Legislative session of the Utah Territory

The 27th Utah Territorial Legislature met in 1886. The regular election for the Territorial Council and the House of Representatives was held August 3, 1885.

==Session==
The legislative session convened on January 11, 1886, at the City Hall in Salt Lake City, and ended on March 12, 1886.

==Members==

| Name | County | Office | Notes |
Territorial Council:
| Joseph Barton | Davis |  |  |
| Samuel Francis | Morgan |  |  |
| Joel Grover | Juab |  |  |
| James T. Hammond | Cache |  |  |
| Robert W. Heyborne | Iron |  |  |
| Jonathan S. Page | Utah |  |  |
| James Sharp | Salt Lake |  |  |
| Lewis W. Shurtliff | Weber |  |  |
| Martin Slack | Washington |  |  |
| Elias A. Smith | Salt Lake | President |  |
| John W. Taylor | Salt Lake |  |  |
| Luther T. Tuttle | Sanpete |  |  |
Territorial House of Representatives:
| Charles L. Anderson | Tooele |  |  |
| Richard H. Baty | Box Elder |  |  |
| John Q. Cannon | Salt Lake |  |  |
| John Clark | Salt Lake |  |  |
| William Creer | Utah |  |  |
| Philo T. Farnsworth Jr. | Beaver |  |  |
| Abram C. Hatch | Wasatch |  |  |
| John Houston | Garfield |  |  |
| Joseph Howell | Cache |  |  |
| Joseph Kimball | Rich |  |  |
| William H. King | Millard |  |  |
| Anthon H. Lund | Sanpete |  |  |
| Thomas J. McCullough | Utah |  |  |
| David C. McLaughlin | Summit |  |  |
| John Rider | Kane |  |  |
| William W. Riter | Salt Lake | Speaker |  |
| William C.A. Smoot Jr. | Utah |  |  |
| James R. Stewart | Morgan |  |  |
| Edwin Stratford | Weber |  |  |
| Albert D. Thurber | Sevier |  |  |
| Samuel R. Thurman | Utah |  |  |
| Joseph A. West | Weber |  |  |
| Orson A. Woolley | Salt Lake |  |  |
| Don Carlos Young | Salt Lake |  |  |

The House seat for Summit County faced a similar dispute to the House seat for Tooele in the Legislative Assembly of 1876. The Liberal Party ticket secured a rare victory over the dominant People's Party of the Mormon establishment, leading to the election of David C. McLaughlin to the House.
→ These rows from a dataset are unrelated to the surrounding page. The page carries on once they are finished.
-- ==== Sys2Proof/Laws/Operands.lean ====
section
/-! SUPPORT. What reading an operand, computing a result and writing a destination can do, in the terms of Safety.lean. -/

namespace Sys2Proof.Machine

@[simp] theorem afterRead_cfg (o : Operand) (s : State) : (afterRead o s).cfg = s.cfg := by
  unfold afterRead; split <;> rfl

@[simp] theorem afterRead_prog (o : Operand) (s : State) : (afterRead o s).prog = s.prog := by
  unfold afterRead; split <;> rfl

@[simp] theorem afterRead_mem (o : Operand) (s : State) : (afterRead o s).mem = s.mem := by
  unfold afterRead; split <;> rfl

@[simp] theorem afterRead_pc (o : Operand) (s : State) : (afterRead o s).pc = s.pc := by
  unfold afterRead; split <;> rfl

@[simp] theorem afterRead_rb (o : Operand) (s : State) : (afterRead o s).rb = s.rb := by
  unfold afterRead; split <;> rfl

@[simp] theorem afterRead_inQ (o : Operand) (s : State) : (afterRead o s).inQ = s.inQ := by
  unfold afterRead; split <;> rfl

@[simp] theorem afterRead_outQ (o : Operand) (s : State) : (afterRead o s).outQ = s.outQ := by
  unfold afterRead; split <;> rfl

@[simp] theorem afterRead_rs (o : Operand) (s : State) : (afterRead o s).rs = s.rs := by
  unfold afterRead; split <;> rfl

@[simp] theorem afterRead_fc (o : Operand) (s : State) : (afterRead o s).fc = s.fc := by
  unfold afterRead; split <;> rfl

/-- Reading an operand changes the extent alone (20_memory.md R215). -/
theorem afterRead_eq (o : Operand) (s : State) : afterRead o s = { s with ext := (afterRead o s).ext } := by
  unfold afterRead; split <;> rfl

theorem le_afterRead_ext (o : Operand) (s : State) : s.ext ≤ (afterRead o s).ext := by
  unfold afterRead; split <;> simp

/-- The effective address depends on the relative base alone (40_engine.md R404). -/
theorem effAddr_congr {s t : State} (h : s.rb = t.rb) (o : Operand) : effAddr o s = effAddr o t := by
  simp [effAddr, h]

@[simp] theorem effAddr_afterRead (o d : Operand) (s : State) : effAddr d (afterRead o s) = effAddr d s :=
  effAddr_congr (by simp) d

@[simp] theorem effAddr_grow (a : Nat) (d : Operand) (s : State) : effAddr d (s.grow a) = effAddr d s := rfl

@[simp] theorem addressFault_afterRead (o : Operand) (a : Int) (s : State) :
    (afterRead o s).addressFault a = s.addressFault a :=
  State.addressFault_congr (by simp) a

@[simp] theorem operandFault_afterRead (o d : Operand) (s : State) :
    operandFault d (afterRead o s) = operandFault d s := by
  simp [operandFault]

@[simp] theorem operandValue_afterRead (o d : Operand) (s : State) :
    operandValue d (afterRead o s) = operandValue d s := by
  simp [operandValue]

theorem operandFault_mem {o : Operand} {s : State} {c : Cause} (h : operandFault o s = some c) :
    c = .negativeAddress ∨ c = .capacityExceeded := by
  unfold operandFault at h
  split at h
  · cases h
  · exact State.addressFault_mem h

/-- An operand that can be read gives its value, and only the extent grows (40_engine.md R403). -/
theorem readOp_ok {o : Operand} {s : State} (h : operandFault o s = none) :
    readOp o s = .ok (operandValue o s) (afterRead o s) := by
  unfold operandFault at h
  unfold readOp operandValue afterRead
  split <;> simp_all [memRead_ok]

/-- An operand that can not be read raises its fault and nothing grows (20_memory.md R210). -/
theorem readOp_raised {o : Operand} {s : State} {c : Cause} (h : operandFault o s = some c) :
    readOp o s = .raised c s := by
  unfold operandFault at h
  unfold readOp
  split <;> simp_all [memRead_raised]

/-- Everything a read of an operand can do. -/
theorem readOp_eq (o : Operand) (s : State) :
    readOp o s = match operandFault o s with
      | some c => .raised c s
      | none => .ok (operandValue o s) (afterRead o s) := by
  cases h : operandFault o s with
  | none => exact readOp_ok h
  | some c => exact readOp_raised h

/-- An operand with an effective address is no Immediate operand. -/
theorem isDest_of_effAddr {d : Operand} {s : State} {e : Int} (h : effAddr d s = some e) : d.isDest = true := by
  obtain ⟨m, p⟩ := d
  cases m <;> simp_all [effAddr, Operand.isDest]

/-- A destination has an effective address. -/
theorem effAddr_of_isDest {d : Operand} (s : State) (h : d.isDest = true) : ∃ e, effAddr d s = some e := by
  obtain ⟨m, p⟩ := d
  cases m <;> simp_all [effAddr, Operand.isDest]

theorem requireDest_ok {d : Operand} {s : State} (h : d.isDest = true) : requireDest d s = .ok () s := by
  simp [requireDest, h]

theorem requireDest_raised {d : Operand} {s : State} (h : d.isDest = false) :
    requireDest d s = .raised .illegalInstruction s := by
  simp [requireDest, h]

theorem writeOp_of_effAddr {d : Operand} {v : Word} {s : State} {e : Int} (h : effAddr d s = some e) :
    writeOp d v s = memWrite e v s := by
  simp [writeOp, h]

/-- A word is the word of its value. -/
theorem ofInt_eq_of_toInt {r : Word} {v : Int} (h : r.toInt = v) : Word.ofInt v = r := by
  subst h
  exact BitVec.ofInt_toInt

/-- The value of every word is in `i64` (00_scope.md R8). -/
theorem fits64_toInt (r : Word) : fits64 r.toInt := by
  have h1 := BitVec.le_toInt r
  have h2 := BitVec.toInt_lt (x := r)
  simp only [fits64]
  omega

/-- An integer of `i64` is the value of its word (00_scope.md R8). -/
theorem toInt_ofInt {v : Int} (h : fits64 v) : (Word.ofInt v).toInt = v := by
  simp only [fits64] at h
  exact BitVec.toInt_ofInt_eq_self (by decide) (by omega) (by omega)

theorem checked_of_toInt {r : Word} {v : Int} {s : State} (h : r.toInt = v) : checked v s = .ok r s := by
  have hf : fits64 v := h ▸ fits64_toInt r
  simp [checked, hf, ofInt_eq_of_toInt h]

theorem checked_overflow {v : Int} {s : State} (h : ¬ fits64 v) : checked v s = .raised .arithmeticOverflow s := by
  simp [checked, h]

/-- Everything a test of an exact result can do. -/
theorem checked_cases (v : Int) (s : State) :
    (∃ r : Word, r.toInt = v ∧ checked v s = .ok r s) ∨
    (¬ fits64 v ∧ checked v s = .raised .arithmeticOverflow s) := by
  by_cases h : fits64 v
  · exact .inl ⟨Word.ofInt v, toInt_ofInt h, checked_of_toInt (toInt_ofInt h)⟩
  · exact .inr ⟨h, checked_overflow h⟩

end Sys2Proof.Machine
end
Losing candidate Ward E. Pack, who had previously represented Summit in the legislatures of 1876 and 1880, sought to contest the result, alleging illegal votes in the Park City precincts from which McLaughlin hailed. However, with the election overseen by the federal government's Utah Commission under the Edmunds Act, claims of fraud were rejected and the Liberal victory upheld.